═══ RECORDS PROVIDED ═══

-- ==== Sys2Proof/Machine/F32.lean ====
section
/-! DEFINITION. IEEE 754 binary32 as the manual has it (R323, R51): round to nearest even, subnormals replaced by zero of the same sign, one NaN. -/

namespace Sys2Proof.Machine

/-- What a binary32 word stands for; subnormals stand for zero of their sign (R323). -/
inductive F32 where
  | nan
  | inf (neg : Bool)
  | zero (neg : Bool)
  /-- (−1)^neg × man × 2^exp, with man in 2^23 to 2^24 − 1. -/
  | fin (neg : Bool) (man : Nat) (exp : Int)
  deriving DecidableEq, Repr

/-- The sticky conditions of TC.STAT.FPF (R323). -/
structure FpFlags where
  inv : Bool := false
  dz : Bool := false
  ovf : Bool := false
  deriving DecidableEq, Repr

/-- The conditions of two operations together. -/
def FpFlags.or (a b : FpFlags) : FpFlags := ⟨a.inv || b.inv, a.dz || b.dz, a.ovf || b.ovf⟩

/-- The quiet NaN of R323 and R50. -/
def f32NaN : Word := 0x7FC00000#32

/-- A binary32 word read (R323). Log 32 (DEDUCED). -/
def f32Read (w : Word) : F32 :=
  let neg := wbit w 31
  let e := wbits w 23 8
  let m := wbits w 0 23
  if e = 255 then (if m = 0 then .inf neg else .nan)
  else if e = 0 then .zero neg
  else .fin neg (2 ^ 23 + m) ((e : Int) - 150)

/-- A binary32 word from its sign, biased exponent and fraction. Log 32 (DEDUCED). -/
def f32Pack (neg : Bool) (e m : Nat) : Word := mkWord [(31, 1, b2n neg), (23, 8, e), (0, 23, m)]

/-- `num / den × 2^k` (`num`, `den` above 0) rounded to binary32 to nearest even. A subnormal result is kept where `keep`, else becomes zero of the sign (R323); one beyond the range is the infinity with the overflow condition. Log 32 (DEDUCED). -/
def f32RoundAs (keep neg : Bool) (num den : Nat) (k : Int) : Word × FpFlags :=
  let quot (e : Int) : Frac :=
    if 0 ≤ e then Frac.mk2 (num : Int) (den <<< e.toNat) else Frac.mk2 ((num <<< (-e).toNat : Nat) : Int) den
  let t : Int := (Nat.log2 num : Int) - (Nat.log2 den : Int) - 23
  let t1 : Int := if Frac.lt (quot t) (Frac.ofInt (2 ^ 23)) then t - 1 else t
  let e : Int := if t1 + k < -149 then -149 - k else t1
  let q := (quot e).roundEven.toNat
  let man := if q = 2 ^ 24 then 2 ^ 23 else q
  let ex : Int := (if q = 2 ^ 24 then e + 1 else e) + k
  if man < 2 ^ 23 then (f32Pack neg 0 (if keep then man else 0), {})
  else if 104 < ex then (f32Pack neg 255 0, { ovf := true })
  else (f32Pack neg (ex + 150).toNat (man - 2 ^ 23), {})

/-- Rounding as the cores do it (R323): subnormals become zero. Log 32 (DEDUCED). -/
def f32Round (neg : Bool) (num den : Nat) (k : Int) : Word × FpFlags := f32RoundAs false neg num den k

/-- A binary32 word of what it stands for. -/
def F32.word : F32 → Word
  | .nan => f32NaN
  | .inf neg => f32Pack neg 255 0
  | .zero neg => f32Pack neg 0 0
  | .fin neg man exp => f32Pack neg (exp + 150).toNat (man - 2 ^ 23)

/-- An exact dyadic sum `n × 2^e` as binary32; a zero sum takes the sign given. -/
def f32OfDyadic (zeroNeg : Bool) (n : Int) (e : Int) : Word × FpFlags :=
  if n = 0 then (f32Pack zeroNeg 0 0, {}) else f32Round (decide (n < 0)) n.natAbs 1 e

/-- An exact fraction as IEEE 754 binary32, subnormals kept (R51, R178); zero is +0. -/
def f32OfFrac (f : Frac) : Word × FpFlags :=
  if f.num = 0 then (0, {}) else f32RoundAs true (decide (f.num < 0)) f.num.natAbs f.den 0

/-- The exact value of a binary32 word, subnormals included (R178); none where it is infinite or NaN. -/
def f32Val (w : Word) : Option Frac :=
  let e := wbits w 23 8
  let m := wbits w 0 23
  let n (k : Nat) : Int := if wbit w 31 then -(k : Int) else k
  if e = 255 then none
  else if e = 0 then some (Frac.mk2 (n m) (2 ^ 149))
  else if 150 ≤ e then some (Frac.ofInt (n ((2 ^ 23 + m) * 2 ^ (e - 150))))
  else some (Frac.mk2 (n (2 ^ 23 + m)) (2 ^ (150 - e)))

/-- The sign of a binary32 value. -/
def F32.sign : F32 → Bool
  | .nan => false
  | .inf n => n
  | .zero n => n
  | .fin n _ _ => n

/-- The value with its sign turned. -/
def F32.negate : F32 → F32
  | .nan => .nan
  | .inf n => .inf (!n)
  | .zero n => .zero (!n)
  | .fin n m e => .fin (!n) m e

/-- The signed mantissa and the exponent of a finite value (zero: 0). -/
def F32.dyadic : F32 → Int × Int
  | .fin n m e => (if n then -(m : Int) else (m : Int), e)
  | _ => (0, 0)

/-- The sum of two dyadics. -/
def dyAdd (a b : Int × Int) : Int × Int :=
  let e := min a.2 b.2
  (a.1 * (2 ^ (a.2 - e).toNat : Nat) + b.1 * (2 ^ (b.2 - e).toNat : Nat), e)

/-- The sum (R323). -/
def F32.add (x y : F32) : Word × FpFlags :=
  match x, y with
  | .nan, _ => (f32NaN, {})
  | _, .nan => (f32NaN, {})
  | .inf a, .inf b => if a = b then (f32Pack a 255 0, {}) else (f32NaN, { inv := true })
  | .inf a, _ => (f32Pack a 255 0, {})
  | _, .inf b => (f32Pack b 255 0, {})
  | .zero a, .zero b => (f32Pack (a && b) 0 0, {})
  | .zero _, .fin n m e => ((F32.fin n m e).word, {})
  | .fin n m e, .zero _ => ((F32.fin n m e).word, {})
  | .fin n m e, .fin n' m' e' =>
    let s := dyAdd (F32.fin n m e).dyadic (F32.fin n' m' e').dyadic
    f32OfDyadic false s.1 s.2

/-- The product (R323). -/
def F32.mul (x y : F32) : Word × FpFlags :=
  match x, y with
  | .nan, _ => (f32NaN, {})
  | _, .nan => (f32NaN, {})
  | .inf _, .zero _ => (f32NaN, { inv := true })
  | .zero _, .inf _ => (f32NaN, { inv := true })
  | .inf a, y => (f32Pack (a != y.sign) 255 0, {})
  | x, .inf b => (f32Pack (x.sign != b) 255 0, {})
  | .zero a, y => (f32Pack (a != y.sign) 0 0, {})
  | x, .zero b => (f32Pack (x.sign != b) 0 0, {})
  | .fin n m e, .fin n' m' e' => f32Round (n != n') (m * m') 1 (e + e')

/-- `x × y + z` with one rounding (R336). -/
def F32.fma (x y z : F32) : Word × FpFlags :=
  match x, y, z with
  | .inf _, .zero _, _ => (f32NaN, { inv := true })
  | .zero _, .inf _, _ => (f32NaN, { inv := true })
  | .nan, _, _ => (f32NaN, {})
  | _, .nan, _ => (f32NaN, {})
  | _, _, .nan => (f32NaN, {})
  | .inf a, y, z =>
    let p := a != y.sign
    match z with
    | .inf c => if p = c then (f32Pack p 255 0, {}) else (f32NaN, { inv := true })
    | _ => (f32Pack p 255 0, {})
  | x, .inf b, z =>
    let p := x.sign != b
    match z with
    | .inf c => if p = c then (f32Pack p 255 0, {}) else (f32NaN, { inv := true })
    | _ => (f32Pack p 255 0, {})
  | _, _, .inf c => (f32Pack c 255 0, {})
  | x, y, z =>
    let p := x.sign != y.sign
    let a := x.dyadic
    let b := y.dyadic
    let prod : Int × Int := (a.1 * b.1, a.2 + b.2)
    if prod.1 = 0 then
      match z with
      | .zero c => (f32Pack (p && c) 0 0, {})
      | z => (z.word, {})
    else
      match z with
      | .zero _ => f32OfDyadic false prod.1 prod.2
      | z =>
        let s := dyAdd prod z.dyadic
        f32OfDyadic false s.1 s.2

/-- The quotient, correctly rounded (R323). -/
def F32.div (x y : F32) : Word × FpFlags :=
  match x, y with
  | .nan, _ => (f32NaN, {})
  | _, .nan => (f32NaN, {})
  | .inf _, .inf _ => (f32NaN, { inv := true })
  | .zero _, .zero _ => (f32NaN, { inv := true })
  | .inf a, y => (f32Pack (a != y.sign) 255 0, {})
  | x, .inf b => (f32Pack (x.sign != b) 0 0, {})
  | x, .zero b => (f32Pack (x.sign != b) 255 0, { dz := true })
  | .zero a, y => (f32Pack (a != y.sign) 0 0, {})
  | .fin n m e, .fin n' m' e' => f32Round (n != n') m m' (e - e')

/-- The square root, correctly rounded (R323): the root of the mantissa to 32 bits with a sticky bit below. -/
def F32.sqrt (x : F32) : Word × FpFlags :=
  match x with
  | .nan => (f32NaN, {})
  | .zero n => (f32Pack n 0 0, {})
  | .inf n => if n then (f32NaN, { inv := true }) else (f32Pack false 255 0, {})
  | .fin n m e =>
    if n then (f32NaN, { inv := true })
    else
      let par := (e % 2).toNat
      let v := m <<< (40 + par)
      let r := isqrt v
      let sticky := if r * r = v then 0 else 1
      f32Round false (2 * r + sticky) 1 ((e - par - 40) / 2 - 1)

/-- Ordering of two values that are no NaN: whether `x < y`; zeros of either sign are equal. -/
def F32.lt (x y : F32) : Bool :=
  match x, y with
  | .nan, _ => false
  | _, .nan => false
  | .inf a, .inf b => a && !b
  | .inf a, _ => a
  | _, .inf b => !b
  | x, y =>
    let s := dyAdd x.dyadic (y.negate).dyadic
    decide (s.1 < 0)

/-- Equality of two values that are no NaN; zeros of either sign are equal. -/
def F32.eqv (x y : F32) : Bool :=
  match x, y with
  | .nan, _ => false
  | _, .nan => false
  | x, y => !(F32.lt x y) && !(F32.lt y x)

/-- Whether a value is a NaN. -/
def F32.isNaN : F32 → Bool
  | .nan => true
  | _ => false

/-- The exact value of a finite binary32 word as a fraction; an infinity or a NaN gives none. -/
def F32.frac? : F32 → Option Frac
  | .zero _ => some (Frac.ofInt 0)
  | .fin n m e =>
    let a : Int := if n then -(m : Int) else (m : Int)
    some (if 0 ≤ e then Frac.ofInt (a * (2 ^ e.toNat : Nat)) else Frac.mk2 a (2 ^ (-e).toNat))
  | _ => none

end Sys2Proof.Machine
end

═══

ACTIVITY — Within the material above, output exactly the lines from the one with "infinite or NaN. -/" through the one with "if e = 255 then none", end lines included, and nothing besides.

RESULT FOR THIS EXERCISE —
/-- The exact value of a binary32 word, subnormals included (R178); none where it is infinite or NaN. -/
def f32Val (w : Word) : Option Frac :=
  let e := wbits w 23 8
  let m := wbits w 0 23
  let n (k : Nat) : Int := if wbit w 31 then -(k : Int) else k
  if e = 255 then none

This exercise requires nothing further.